The REnal Patients COVID-19 VACcination Immune Response (RECOVAC IR) Study

NCT ID: NCT04741386

Last Updated: 2022-04-04

Basic Information

• Recruitment Status: COMPLETED
• Total Enrollment: 854 participants
• Study Classification: OBSERVATIONAL
• Study Start Date: 2021-02-17
• Study Completion Date: 2022-02-25

Brief Summary

Rationale: COVID-19 is associated with severely increased morbidity and mortality in patients with severely impaired kidney function, on dialysis or alive with a kidney transplant. Therefore, effective SARS-CoV-2 vaccination would be of great clinical importance in these patients. However, SARS-CoV-2 vaccination studies have excluded patients with chronic kidney disease (CKD) so-far.

Objective: To assess the efficacy and safety of SARS-CoV-2 vaccination in patients with CKD stages 4/5, on dialysis or alive with a kidney transplant as compared to controls.
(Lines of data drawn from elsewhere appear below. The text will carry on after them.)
-- ==== Sys2Proof/Machine/Session.lean ====
section
/-! DEFINITION. The session sequencer and reassembly buffer: SESSION_OPEN, SESSION_FEED, SESSION_CLOSE, SESSION_QUERY (42_session.md). -/

namespace Sys2Proof.Machine

/-- SESSION_OPEN (42_session.md R140): the variant operand is checked before the session state (60_exceptions.md R259). -/
def execSessionOpen (sid : BitVec 8) (s : State) : Host.Outcome State Fault Refusal :=
  sessionCommand sid [(1, s.opA)] s fun c =>
    match variantOperand s.opA with
    | none => raise .badOperand 1 s
    | some v =>
      if c.state ≠ .idle then raise .sessionState c.state.code.toNat s
      else
        completeCtx sid { state := .opened, variant := v, fault := 0#8, pend := [], acc := [] }
          (statusResult .ok 0) s

/-- How a feed ends: the stream is used up or its tail stored (42_session.md R144, R145, R148), or the session faults
(R152, R156). -/
inductive FeedEnd where
  | done (pend acc : Bytes) (msgs : List Bytes)
  | faulted (st : Status) (info : Nat) (msgs : List Bytes)
  deriving DecidableEq, Repr

/-- `Store(T)` (42_session.md R149, R156). -/
def feedStore (cfg : Config) (tail acc : Bytes) (msgs : List Bytes) : FeedEnd :=
  if capAdmits cfg.pendCap tail.length then .done tail acc msgs
  else .faulted .bufferOverflow 1 msgs

/-- The loop of SESSION_FEED (42_session.md R149). `rest` is the unconsumed stream `stream[off:)`; the first argument bounds
the passes (R148). -/
def feedLoop (cfg : Config) (variant : Variant) :
    Nat → (off : Nat) → (rest acc : Bytes) → (msgs : List Bytes) → Except Fault FeedEnd
  | 0, _, _, _, _ => .error .feedLoopBound
  | passes + 1, off, rest, acc, msgs =>
    if rest.length = 0 then .ok (.done [] acc msgs)
    else
      match decodeHeader rest with
      | .error f => .error f
      | .ok (.needMore _) => .ok (feedStore cfg rest acc msgs)
      | .ok (.header h) =>
        if h.masked = 0#1 ∧ variant = .modern then .ok (.faulted .protocolViolation off msgs)
        else if rest.length < frameLen h then .ok (feedStore cfg rest acc msgs)
        else
          match framePayload rest h with
          | .error f => .error f
          | .ok p =>
            if capAdmits cfg.accCap (acc.length + p.length) then
              if h.fin = 1#1 then
                feedLoop cfg variant passes (off + frameLen h) (rest.drop (frameLen h)) [] (msgs ++ [acc ++ p])
              else
                feedLoop cfg variant passes (off + frameLen h) (rest.drop (frameLen h)) (acc ++ p) msgs
            else .ok (.faulted .bufferOverflow 2 msgs)

/-- The most passes a feed of a stream of `n` bytes makes (42_session.md R148). -/
def feedPasses (n : Nat) : Nat := n / 2 + 1

/-- A feed of a chunk into an OPEN context (42_session.md R143, R149). -/
def feed (cfg : Config) (c : Ctx) (chunk : Bytes) : Except Fault FeedEnd :=
  let stream := c.pend ++ chunk
  feedLoop cfg c.variant (feedPasses stream.length) 0 stream c.acc []

/-- SESSION_FEED (42_session.md R141 to R149). -/
def execSessionFeed (sid : BitVec 8) (s : State) : Host.Outcome State Fault Refusal :=
  sessionCommand sid [(1, s.opA)] s fun c =>
    if c.state ≠ .opened then raise .sessionState c.state.code.toNat s
    else
      orFault (feed s.cfg c s.opA) fun e =>
        match e with
        | .done pend acc msgs =>
          completeCtx sid { c with pend := pend, acc := acc } { statusResult .ok 0 with msgs := msgs } s
        | .faulted st info msgs => sessionFault st info msgs sid c s

/-- SESSION_CLOSE (42_session.md R157). -/
def execSessionClose (sid : BitVec 8) (s : State) : Host.Outcome State Fault Refusal :=
  sessionCommand sid [] s fun _ => completeCtx sid Ctx.idle (statusResult .ok 0) s

/-- SESSION_QUERY (42_session.md R158). -/
def execSessionQuery (sid : BitVec 8) (s : State) : Host.Outcome State Fault Refusal :=
  sessionCommand sid [] s fun c =>
    complete { statusResult .ok 0 with
      qState := c.state.code
      qVariant := c.variant.code
      qFault := c.fault
      qPlen := c.pend.length
      qAlen := c.acc.length } s

end Sys2Proof.Machine
end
Study design: prospective, controlled multicenter study Study population: 175 patients with CKD stages 4/5 (eGFR < 30 ml/min/1.73m2), 175 on dialysis , 300 alive with a kidney transplant and 200 controls (partners or sibblings of patients) Intervention: SARS-CoV-2 vaccination according to standard of care. Blood will be drawn at 4 different time points (baseline and at day 28, month 6 and in a subset 28 days after a third vaccination).
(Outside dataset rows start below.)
-- ==== Sys2Proof/Machine/Step.lean ====
section
/-! DEFINITION. One step of the machine: the host's next action, or an idle step (10_state.md R20, 60_exceptions.md R272). -/

namespace Sys2Proof.Machine

/-- One step. With nothing pending the block waits and all state holds (60_exceptions.md R272, 70_reset_and_hazards.md R282);
a reset comes between commands (R281); a command is presented, decoded and run to completion (10_state.md R20), and a reserved
`OP` raises `E_ILLEGAL_COMMAND` (60_exceptions.md R253). -/
def step (s : State) : Host.Outcome State Fault Refusal :=
  match s.pending with
  | [] => .next s
  | .reset :: later => .next (resetBlock s later)
  | .issue c :: later =>
    match decode c.cmd with
    | .ok i => exec i (present s c later)
    | .error e => execReserved e (present s c later)

/-- `s` with the command word of a table row as the host's next command; the operands stay as they stand
(notes/assumptions/5.md). -/
def State.withFetchWord (s : State) (nbits w : Nat) : State :=
  { s with pending := issueWord s nbits w :: s.pending }

end Sys2Proof.Machine
end

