/-! ## Statuses -/

/-- R258: a raise of a command error writes STATUS and INFO, leaves every other result field null, and changes no context; a
session fault changes only the context it names, and only MSGS is not null beside STATUS and INFO. -/
def Obligations.RaiseWritesOnlyStatusAndInfo : Prop :=
  ∀ (s t presented : State) (c : Command) (later : List HostAction) (sid : Nat), s.pending = .issue c :: later →
    presented = { s with cmd := c.cmd, opA := c.opA, opB := c.opB, opC := c.opC, pending := later } →
    sid = c.cmd.toNat / 256 → step s = .next t →
    (t.result.status ∈ [0x10#8, 0x11#8, 0x12#8, 0x20#8] →
      t = { presented with result := errorResult t.result.status t.result.info, resultValid := true }) ∧
    (t.result.status ∈ [0x30#8, 0x31#8] →
      ∃ x, s.ctxs[sid]? = some x ∧
        t = { presented with
          ctxs := s.ctxs.set sid { x with state := .faulted, fault := t.result.status, pend := [], acc := [] }
          result := { errorResult t.result.status t.result.info with msgs := t.result.msgs }
          resultValid := true })

/-- 60_exceptions.md section 1: the statuses a command can report, command by command; no other value is ever written to STATUS. -/
def Obligations.StatusesEachCommandCanReport : Prop :=
  ∀ (s t : State) (c : Command) (later : List HostAction), s.pending = .issue c :: later → step s = .next t →
    (∀ op, decode c.cmd = .error (.reservedOp op) → t.result.status = 0x10#8) ∧
    (∀ i, decode c.cmd = .ok i →
      t.result.status ∈ [0x00#8, 0x11#8] ∨
      (t.result.status = 0x01#8 ∧ (i = .hdrDecode i.sid ∨ i = .frameDecode i.sid)) ∨
      (t.result.status = 0x12#8 ∧ (i = .sessionOpen i.sid ∨ i = .sessionFeed i.sid)) ∨
      (t.result.status = 0x20#8 ∧ (i = .keyReduce i.sid ∨ i = .legacyToken i.sid)) ∨
      (t.result.status ∈ [0x30#8, 0x31#8] ∧ i = .sessionFeed i.sid))

/-- 60_exceptions.md section 1: the information each status carries, for every command word the host can issue. -/
def Obligations.InfoOfEveryStatus : Prop :=
  ∀ (s t : State) (c : Command) (later : List HostAction), s.pending = .issue c :: later → step s = .next t →
    (t.result.status = 0x00#8 → t.result.info = 0) ∧
    (t.result.status = 0x01#8 → 1 ≤ t.result.info) ∧
    (t.result.status = 0x10#8 → t.result.info = c.cmd.toNat % 256) ∧
    (t.result.status = 0x11#8 → t.result.info ≤ 3 ∧ (t.result.info = 0 ∨
      ∃ i, decode c.cmd = .ok i ∧ t.result.info ∈ usedOperands i)) ∧
    (t.result.status = 0x12#8 → ∃ x, s.ctxs[c.cmd.toNat / 256]? = some x ∧ t.result.info = x.state.code.toNat) ∧
    (t.result.status = 0x20#8 → t.result.info ∈ [0x11, 0x12, 0x13, 0x21, 0x22, 0x23]) ∧
    (t.result.status = 0x30#8 → ∃ x, s.ctxs[c.cmd.toNat / 256]? = some x ∧
      t.result.info < x.pend.length + c.opA.length) ∧
    (t.result.status = 0x31#8 → t.result.info = 1 ∨ t.result.info = 2)

/-- 10_state.md section 3 (width of INFO): INFO fits in 64 bits whenever `PEND_CAP + MAX_OPERAND ≤ 2^64` and no context holds
more than `PEND_CAP` bytes. -/
def Obligations.InfoFitsIn64Bits : Prop :=
  ∀ (i : Instr) (s t : State) (n : Nat), s.cfg.pendCap = .bytes n → n + s.cfg.maxOperand ≤ 2 ^ 64 →
    (∀ c ∈ s.ctxs, c.pend.length ≤ n) → exec i s = .next t → t.result.info < 2 ^ 64

/-- 60_exceptions.md section 2 (causes and priority of E_BAD_OPERAND): the SID is checked first, then the used operands
against MAX_OPERAND, lowest number first; an operand a command does not use is never checked: whatever it holds, and however
long it is, the result and the contexts are the same. -/
def Obligations.CommonChecksInOrder : Prop :=
  ∀ (i : Instr) (s : State),
    (i.wellFormed s.ctxs.length = false → exec i s = answers s (errorResult 0x11#8 0)) ∧
    (∀ k, i.wellFormed s.ctxs.length = true → k ∈ usedOperands i → s.cfg.maxOperand < (operand s k).length →
      (∀ j ∈ usedOperands i, j < k → (operand s j).length ≤ s.cfg.maxOperand) →
      exec i s = answers s (errorResult 0x11#8 k)) ∧
    (∀ a b c : Bytes, (∀ k ∈ usedOperands i, operand { s with opA := a, opB := b, opC := c } k = operand s k) →
      ∃ t u, exec i s = .next t ∧ exec i { s with opA := a, opB := b, opC := c } = .next u ∧
        u.result = t.result ∧ u.ctxs = t.ctxs)

/-! ## Encoding text -/

/-- R180, R181: ENCODE_TEXT on every operand and every SID. -/
def Obligations.EncodeTextResult : Prop :=
  ∀ (sid : BitVec 8) (s : State) (n : Nat), n = s.opA.length →
    (sid ≠ 0#8 → exec (.encodeText sid) s = answers s (errorResult 0x11#8 0)) ∧
    (sid = 0#8 → s.cfg.maxOperand < n → exec (.encodeText sid) s = answers s (errorResult 0x11#8 1)) ∧
    (sid = 0#8 → n ≤ s.cfg.maxOperand → ∃ hdr : Bytes,
      exec (.encodeText sid) s = answers s { Result.null with status := 0x00#8, out := hdr ++ s.opA } ∧
      (n ≤ 125 → hdr = [0x81#8, BitVec.ofNat 8 n]) ∧
      (126 ≤ n → n ≤ 65535 → hdr = [0x81#8, 0x7E#8, BitVec.ofNat 8 (n / 256), BitVec.ofNat 8 n]) ∧
      (65536 ≤ n → hdr = [0x81#8, 0x7F#8, BitVec.ofNat 8 (n / 256 ^ 7), BitVec.ofNat 8 (n / 256 ^ 6),
        BitVec.ofNat 8 (n / 256 ^ 5), BitVec.ofNat 8 (n / 256 ^ 4), BitVec.ofNat 8 (n / 256 ^ 3),
        BitVec.ofNat 8 (n / 256 ^ 2), BitVec.ofNat 8 (n / 256), BitVec.ofNat 8 n]))
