-- ==== Sys2Proof/Laws/Operands.lean ====
section
/-! SUPPORT. What the common command checks do (60_exceptions.md R254, R259). -/

namespace Sys2Proof.Machine

@[simp] theorem overlong_nil (m : Nat) : overlong m [] = none := rfl

theorem overlong_cons_of_le {m k : Nat} {b : Bytes} {used : List (Nat × Bytes)} (h : b.length ≤ m) :
    overlong m ((k, b) :: used) = overlong m used := by
  simp [overlong, Nat.not_lt.mpr h]

theorem overlong_cons_of_lt {m k : Nat} {b : Bytes} {used : List (Nat × Bytes)} (h : m < b.length) :
    overlong m ((k, b) :: used) = some k := by
  simp [overlong, h]

/-- No used operand is overlong exactly when each fits `MAX_OPERAND`. -/
theorem overlong_eq_none {m : Nat} {used : List (Nat × Bytes)} :
    overlong m used = none ↔ ∀ p ∈ used, p.2.length ≤ m := by
  induction used with
  | nil => simp
  | cons p used ih =>
    obtain ⟨k, b⟩ := p
    by_cases h : m < b.length
    · simp [overlong_cons_of_lt h, h]
    · simp [overlong_cons_of_le (Nat.not_lt.mp h), ih, Nat.not_lt.mp h]

/-- An overlong operand is one the command uses. -/
theorem overlong_mem {m k : Nat} {used : List (Nat × Bytes)} (h : overlong m used = some k) :
    k ∈ used.map Prod.fst := by
  induction used with
  | nil => simp at h
  | cons p used ih =>
    obtain ⟨j, b⟩ := p
    by_cases hb : m < b.length
    · rw [overlong_cons_of_lt hb] at h
      simp_all
    · rw [overlong_cons_of_le (Nat.not_lt.mp hb)] at h
      simp [ih h]

/-- A command that is no session command runs its body when its checks pass. -/
theorem plainCommand_ok {used : List (Nat × Bytes)} {s : State} {body : Host.Outcome State Fault Refusal}
    (h : ∀ p ∈ used, p.2.length ≤ s.cfg.maxOperand) : plainCommand 0#8 used s body = body := by
  simp [plainCommand, overlong_eq_none.mpr h]

/-- What a command that is no session command can do: raise `E_BAD_OPERAND`, or run its body. -/
theorem plainCommand_elim {P : Host.Outcome State Fault Refusal → Prop} {sid : BitVec 8} {used : List (Nat × Bytes)}
    {s : State} {body : Host.Outcome State Fault Refusal}
    (bad : ∀ k, k ∈ 0 :: used.map Prod.fst → P (raise .badOperand k s))
    (run : sid = 0#8 → overlong s.cfg.maxOperand used = none → P body) : P (plainCommand sid used s body) := by
  unfold plainCommand
  split
  · exact bad 0 (by simp)
  · rename_i h
    split
    · rename_i k hk
      exact bad k (List.mem_cons_of_mem _ (overlong_mem hk))
    · exact run (by simpa using h) ‹_›

/-- A session command runs its body on its context when its checks pass. -/
theorem sessionCommand_ok {sid : BitVec 8} {used : List (Nat × Bytes)} {s : State} {c : Ctx}
    {body : Ctx → Host.Outcome State Fault Refusal} (hc : ctxAt s sid = some c)
    (h : ∀ p ∈ used, p.2.length ≤ s.cfg.maxOperand) : sessionCommand sid used s body = body c := by
  simp [sessionCommand, hc, overlong_eq_none.mpr h]

/-- What a session command can do: raise `E_BAD_OPERAND`, or run its body on the context its SID names. -/
theorem sessionCommand_elim {P : Host.Outcome State Fault Refusal → Prop} {sid : BitVec 8} {used : List (Nat × Bytes)}
    {s : State} {body : Ctx → Host.Outcome State Fault Refusal}
    (bad : ∀ k, k ∈ 0 :: used.map Prod.fst → P (raise .badOperand k s))
    (run : ∀ c, ctxAt s sid = some c → overlong s.cfg.maxOperand used = none → P (body c)) :
    P (sessionCommand sid used s body) := by
  unfold sessionCommand
  split
  · exact bad 0 (by simp)
  · rename_i c h
    split
    · rename_i k hk
      exact bad k (List.mem_cons_of_mem _ (overlong_mem hk))
    · exact run c h ‹_›

end Sys2Proof.Machine
end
Main study parameters/endpoints: The primary endpoint is the antibody based immune response on day 28 after the second vaccination. Participants will be classified as responders or non-responders based on a spike (S)1 specific antibody levels of >=10 or <10 BAU/mL. The percentage of responders of each patient cohort will be compared with the percentage responders in the control group. Safety is a secondary endpoint which will be reported in terms of percentage of solicited local and systemic adverse events (AEs)graded according to severity. Other secondary endpoints include longevity of the immune response at 6 months, antibody respons 28 days after a third vaccination and levels of SARS-CoV-2 specific T and B cell responses.

Detailed Description

OBJECTIVES

Primary objective:

To assess the antibody response after SARS-CoV-2 vaccination in patients with CKD stages 4/5, on dialysis or alive with a kidney transplant as compared to controls.

Secondary Objectives:

To assess in these groups of subjects after SARS-CoV 2 vaccination:

• durability of the antibody response
• the SARS-CoV-2-specific T and B cell response
• adverse events
• antibody response after third vaccination in patients on dialysis and kidney transplant recipients

Exploratory Objectives:

To assess in these groups of subjects after SARS-CoV 2 vaccination:

• the association between baseline (immune) parameters and the immune response to SARS-CoV-2 vaccination
• the neutralizing capacity of anti-COVID-19 antibodies
• the incidence of SARS-CoV-2 infection and outcome of COVID-19 disease during 6 months after SARS-CoV-2 vaccination and in a subset 28 days after third vaccination

STUDY DESIGN

This is a prospective, controlled multicenter cohort study to evaluate the efficacy and safety after SARS-CoV-2 vaccination in patients with CKD4/5, dialysis patients and kidney transplant recipients as compared to controls. Therefore, 4 cohorts will be included in this study.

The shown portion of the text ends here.